--- The task ---
Reproduce the section of the listing that begins at the line containing "codeBefore := if" and finishes at the line containing "HIBERNATE, are written". Include both end lines and nothing beyond them.

Provided material Block Start

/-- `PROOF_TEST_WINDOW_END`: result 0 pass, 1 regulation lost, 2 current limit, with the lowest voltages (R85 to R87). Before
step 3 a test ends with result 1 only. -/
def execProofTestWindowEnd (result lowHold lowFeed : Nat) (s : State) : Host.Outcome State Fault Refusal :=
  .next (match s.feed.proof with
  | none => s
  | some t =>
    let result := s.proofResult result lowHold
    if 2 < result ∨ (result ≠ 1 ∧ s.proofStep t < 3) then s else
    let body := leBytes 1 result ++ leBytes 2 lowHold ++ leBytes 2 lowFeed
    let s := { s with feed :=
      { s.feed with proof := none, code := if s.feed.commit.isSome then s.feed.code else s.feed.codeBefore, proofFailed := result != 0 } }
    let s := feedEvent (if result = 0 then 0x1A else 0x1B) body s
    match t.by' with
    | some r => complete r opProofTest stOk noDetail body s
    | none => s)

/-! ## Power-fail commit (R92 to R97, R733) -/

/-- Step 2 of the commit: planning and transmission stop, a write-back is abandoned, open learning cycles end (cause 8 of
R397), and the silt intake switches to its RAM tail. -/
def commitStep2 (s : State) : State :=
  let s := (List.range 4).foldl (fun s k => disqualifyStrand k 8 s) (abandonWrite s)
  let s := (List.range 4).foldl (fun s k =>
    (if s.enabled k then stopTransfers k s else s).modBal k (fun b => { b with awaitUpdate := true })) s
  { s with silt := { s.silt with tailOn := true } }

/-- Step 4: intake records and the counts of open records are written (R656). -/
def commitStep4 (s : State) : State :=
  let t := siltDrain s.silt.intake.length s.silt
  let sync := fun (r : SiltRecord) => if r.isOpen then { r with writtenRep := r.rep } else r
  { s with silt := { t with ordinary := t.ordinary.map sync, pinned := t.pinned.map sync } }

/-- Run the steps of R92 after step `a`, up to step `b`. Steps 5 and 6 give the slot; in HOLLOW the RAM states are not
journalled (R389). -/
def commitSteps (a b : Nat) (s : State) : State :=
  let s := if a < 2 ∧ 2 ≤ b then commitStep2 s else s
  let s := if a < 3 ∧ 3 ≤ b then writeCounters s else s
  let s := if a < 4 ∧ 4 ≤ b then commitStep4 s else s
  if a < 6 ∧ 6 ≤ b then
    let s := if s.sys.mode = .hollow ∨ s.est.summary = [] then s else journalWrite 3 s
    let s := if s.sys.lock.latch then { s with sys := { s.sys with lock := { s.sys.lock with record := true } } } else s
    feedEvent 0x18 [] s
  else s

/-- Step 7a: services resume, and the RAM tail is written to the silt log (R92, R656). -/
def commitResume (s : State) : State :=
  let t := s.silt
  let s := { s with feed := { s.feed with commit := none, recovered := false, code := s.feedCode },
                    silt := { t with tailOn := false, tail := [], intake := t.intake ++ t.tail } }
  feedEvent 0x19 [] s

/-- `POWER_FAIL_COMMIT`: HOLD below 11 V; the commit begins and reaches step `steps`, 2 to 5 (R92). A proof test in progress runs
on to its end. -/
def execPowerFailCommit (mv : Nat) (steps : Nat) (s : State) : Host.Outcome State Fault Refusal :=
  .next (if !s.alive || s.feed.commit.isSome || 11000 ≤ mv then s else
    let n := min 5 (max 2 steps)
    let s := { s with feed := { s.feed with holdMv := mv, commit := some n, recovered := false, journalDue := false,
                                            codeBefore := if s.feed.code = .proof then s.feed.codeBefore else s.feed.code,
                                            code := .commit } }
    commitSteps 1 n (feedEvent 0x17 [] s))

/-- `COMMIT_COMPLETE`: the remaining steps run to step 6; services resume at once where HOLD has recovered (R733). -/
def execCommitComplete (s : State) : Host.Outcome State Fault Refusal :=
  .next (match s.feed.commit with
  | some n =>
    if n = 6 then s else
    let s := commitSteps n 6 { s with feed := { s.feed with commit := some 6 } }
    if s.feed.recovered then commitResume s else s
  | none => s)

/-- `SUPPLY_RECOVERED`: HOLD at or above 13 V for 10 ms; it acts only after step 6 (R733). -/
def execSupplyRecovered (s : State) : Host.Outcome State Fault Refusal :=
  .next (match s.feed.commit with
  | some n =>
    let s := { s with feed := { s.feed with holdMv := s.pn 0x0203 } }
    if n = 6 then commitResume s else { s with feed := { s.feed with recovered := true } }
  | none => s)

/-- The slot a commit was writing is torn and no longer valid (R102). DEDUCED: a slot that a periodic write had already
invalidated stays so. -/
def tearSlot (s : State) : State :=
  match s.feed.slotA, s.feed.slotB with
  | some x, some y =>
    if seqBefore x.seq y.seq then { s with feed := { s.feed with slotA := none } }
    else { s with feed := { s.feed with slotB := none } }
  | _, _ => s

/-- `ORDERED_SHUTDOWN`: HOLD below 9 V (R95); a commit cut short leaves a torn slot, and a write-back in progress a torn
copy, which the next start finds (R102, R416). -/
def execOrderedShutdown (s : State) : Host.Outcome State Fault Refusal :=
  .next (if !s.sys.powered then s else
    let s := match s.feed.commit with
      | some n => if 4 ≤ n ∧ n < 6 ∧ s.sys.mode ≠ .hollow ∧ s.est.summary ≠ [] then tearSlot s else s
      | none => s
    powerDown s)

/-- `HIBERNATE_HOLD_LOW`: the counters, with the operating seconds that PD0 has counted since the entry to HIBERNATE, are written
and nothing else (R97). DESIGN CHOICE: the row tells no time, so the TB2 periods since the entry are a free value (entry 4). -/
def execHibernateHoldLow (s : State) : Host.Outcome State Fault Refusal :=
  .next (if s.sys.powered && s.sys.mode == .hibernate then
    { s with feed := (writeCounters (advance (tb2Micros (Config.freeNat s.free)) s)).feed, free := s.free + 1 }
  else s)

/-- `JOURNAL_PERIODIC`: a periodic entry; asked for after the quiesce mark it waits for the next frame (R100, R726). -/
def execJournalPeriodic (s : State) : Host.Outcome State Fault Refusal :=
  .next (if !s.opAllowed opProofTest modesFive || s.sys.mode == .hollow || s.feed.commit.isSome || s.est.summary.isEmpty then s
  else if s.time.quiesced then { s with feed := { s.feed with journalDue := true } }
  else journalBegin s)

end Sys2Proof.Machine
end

Provided material Block End

--- Expected answer ---
                                            codeBefore := if s.feed.code = .proof then s.feed.codeBefore else s.feed.code,
                                            code := .commit } }
    commitSteps 1 n (feedEvent 0x17 [] s))

/-- `COMMIT_COMPLETE`: the remaining steps run to step 6; services resume at once where HOLD has recovered (R733). -/
def execCommitComplete (s : State) : Host.Outcome State Fault Refusal :=
  .next (match s.feed.commit with
  | some n =>
    if n = 6 then s else
    let s := commitSteps n 6 { s with feed := { s.feed with commit := some 6 } }
    if s.feed.recovered then commitResume s else s
  | none => s)

/-- `SUPPLY_RECOVERED`: HOLD at or above 13 V for 10 ms; it acts only after step 6 (R733). -/
def execSupplyRecovered (s : State) : Host.Outcome State Fault Refusal :=
  .next (match s.feed.commit with
  | some n =>
    let s := { s with feed := { s.feed with holdMv := s.pn 0x0203 } }
    if n = 6 then commitResume s else { s with feed := { s.feed with recovered := true } }
  | none => s)

/-- The slot a commit was writing is torn and no longer valid (R102). DEDUCED: a slot that a periodic write had already
invalidated stays so. -/
def tearSlot (s : State) : State :=
  match s.feed.slotA, s.feed.slotB with
  | some x, some y =>
    if seqBefore x.seq y.seq then { s with feed := { s.feed with slotA := none } }
    else { s with feed := { s.feed with slotB := none } }
  | _, _ => s

/-- `ORDERED_SHUTDOWN`: HOLD below 9 V (R95); a commit cut short leaves a torn slot, and a write-back in progress a torn
copy, which the next start finds (R102, R416). -/
def execOrderedShutdown (s : State) : Host.Outcome State Fault Refusal :=
  .next (if !s.sys.powered then s else
    let s := match s.feed.commit with
      | some n => if 4 ≤ n ∧ n < 6 ∧ s.sys.mode ≠ .hollow ∧ s.est.summary ≠ [] then tearSlot s else s
      | none => s
    powerDown s)

/-- `HIBERNATE_HOLD_LOW`: the counters, with the operating seconds that PD0 has counted since the entry to HIBERNATE, are written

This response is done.